--- Source material Enclosed Below ---
-- ==== Sys2Proof/Tests/Slice0.lean ====
section
/-!
SUPPORT. The model's own tests: encodings written out from 30_encoding.md, commands on the vectors of
95_test_vectors.md, and for each statement with hypotheses a state and operands that meet them.
-/

namespace Sys2Proof.Tests

open Sys2Proof.Machine

/-! ## Small states -/

/-- The state an outcome answers, or `s` where it answers none. -/
def nextOr (s : State) : Host.Outcome State Fault Refusal → State
  | .next t => t
  | .fault _ => s
  | .refused _ => s

/-- The state after one command. -/
def after (i : Instr) (s : State) : State := nextOr s (exec i s)

/-- The state after one step. -/
def stepped (s : State) : State := nextOr s (step s)

theorem exec_after (i : Instr) (s : State) : exec i s = .next (after i s) := by
  obtain ⟨t, h⟩ := State.complete_answers s (bodyOf i s)
  rw [← exec_eq_complete] at h
  simp [after, nextOr, h]

/-- The reset state with bytes written at an address, and ADDR and LEN their window. -/
def holding (a : Nat) (bs : List Byte) : State :=
  { State.reset.memWrite a bs with addr := BitVec.ofNat 32 a, len := BitVec.ofNat 32 bs.length }

/-- A state with a command pending. -/
def pending (i : Instr) (s : State) : State :=
  { s with cmd := encode i, status := 0x1 }

/-- "123456789" (V-C07). -/
def digits : List Byte := [0x31, 0x32, 0x33, 0x34, 0x35, 0x36, 0x37, 0x38, 0x39]

/-- Header V-F1. -/
def headerF1 : List Byte :=
  [0x08, 0x01, 0x12, 0x10] ++ List.replicate 16 0x00 ++
    [0x01, 0x02, 0x28, 0x05, 0x30, 0x86, 0xcd, 0xc2, 0xb0, 0x03]

/-- Header V-F2. -/
def headerF2 : List Byte := [0x08, 0x02, 0x12, 0x10] ++ List.replicate 16 0x00

/-- Header V-F3. -/
def headerF3 : List Byte :=
  [0x08, 0x07, 0x12, 0x10, 0x00, 0x01, 0x02, 0x03, 0x04, 0x05, 0x06, 0x07, 0x08, 0x09, 0x0a, 0x0b,
    0x0c, 0x0d, 0x0e, 0x0f, 0xaa, 0x55, 0x28, 0xac, 0x02, 0x30, 0xff, 0xff, 0xff, 0xff, 0x0f]

/-! ## Well-formed commands and their words -/

/-- R72 item 3: the widths next to the ends of the range. -/
theorem test_wellFormed_reflect :
    (Instr.reflect 0).wellFormed = false ∧ (Instr.reflect 1).wellFormed = true ∧
      (Instr.reflect 64).wellFormed = true ∧ (Instr.reflect 65).wellFormed = false := by decide

/-- R71, the control family: OP = 0000_0000. -/
theorem test_decode_nop : decode 0b00000000000000000_0000000_00000000#32 = .ok .nop := by decide

/-- R71, the checksum family: OP = 0000_0001 to 0000_0100. -/
theorem test_decode_checksum :
    decode 0b00000000000000000_0000000_00000001#32 = .ok .crcInit ∧
    decode 0b00000000000000000_0000000_00000010#32 = .ok .crcByte ∧
    decode 0b00000000000000000_0000000_00000011#32 = .ok .crcBuf ∧
    decode 0b00000000000000000_0000000_00000100#32 = .ok .crc16 := by decide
--- End of Enclosed Source material ---
Exercise directions:
Each line of the data must be retyped exactly as written.

Solution to this problem:
-- ==== Sys2Proof/Tests/Slice0.lean ====
section
/-!
SUPPORT. The model's own tests: encodings written out from 30_encoding.md, commands on the vectors of
95_test_vectors.md, and for each statement with hypotheses a state and operands that meet them.
-/

namespace Sys2Proof.Tests

open Sys2Proof.Machine

/-! ## Small states -/

/-- The state an outcome answers, or `s` where it answers none. -/
def nextOr (s : State) : Host.Outcome State Fault Refusal → State
  | .next t => t
  | .fault _ => s
  | .refused _ => s

/-- The state after one command. -/
def after (i : Instr) (s : State) : State := nextOr s (exec i s)

/-- The state after one step. -/
def stepped (s : State) : State := nextOr s (step s)

theorem exec_after (i : Instr) (s : State) : exec i s = .next (after i s) := by
  obtain ⟨t, h⟩ := State.complete_answers s (bodyOf i s)
  rw [← exec_eq_complete] at h
  simp [after, nextOr, h]

/-- The reset state with bytes written at an address, and ADDR and LEN their window. -/
def holding (a : Nat) (bs : List Byte) : State :=
  { State.reset.memWrite a bs with addr := BitVec.ofNat 32 a, len := BitVec.ofNat 32 bs.length }

/-- A state with a command pending. -/
def pending (i : Instr) (s : State) : State :=
  { s with cmd := encode i, status := 0x1 }

/-- "123456789" (V-C07). -/
def digits : List Byte := [0x31, 0x32, 0x33, 0x34, 0x35, 0x36, 0x37, 0x38, 0x39]

/-- Header V-F1. -/
def headerF1 : List Byte :=
  [0x08, 0x01, 0x12, 0x10] ++ List.replicate 16 0x00 ++
    [0x01, 0x02, 0x28, 0x05, 0x30, 0x86, 0xcd, 0xc2, 0xb0, 0x03]

/-- Header V-F2. -/
def headerF2 : List Byte := [0x08, 0x02, 0x12, 0x10] ++ List.replicate 16 0x00

/-- Header V-F3. -/
def headerF3 : List Byte :=
  [0x08, 0x07, 0x12, 0x10, 0x00, 0x01, 0x02, 0x03, 0x04, 0x05, 0x06, 0x07, 0x08, 0x09, 0x0a, 0x0b,
    0x0c, 0x0d, 0x0e, 0x0f, 0xaa, 0x55, 0x28, 0xac, 0x02, 0x30, 0xff, 0xff, 0xff, 0xff, 0x0f]

/-! ## Well-formed commands and their words -/

/-- R72 item 3: the widths next to the ends of the range. -/
theorem test_wellFormed_reflect :
    (Instr.reflect 0).wellFormed = false ∧ (Instr.reflect 1).wellFormed = true ∧
      (Instr.reflect 64).wellFormed = true ∧ (Instr.reflect 65).wellFormed = false := by decide

/-- R71, the control family: OP = 0000_0000. -/
theorem test_decode_nop : decode 0b00000000000000000_0000000_00000000#32 = .ok .nop := by decide

/-- R71, the checksum family: OP = 0000_0001 to 0000_0100. -/
theorem test_decode_checksum :
    decode 0b00000000000000000_0000000_00000001#32 = .ok .crcInit ∧
    decode 0b00000000000000000_0000000_00000010#32 = .ok .crcByte ∧
    decode 0b00000000000000000_0000000_00000011#32 = .ok .crcBuf ∧
    decode 0b00000000000000000_0000000_00000100#32 = .ok .crc16 := by decide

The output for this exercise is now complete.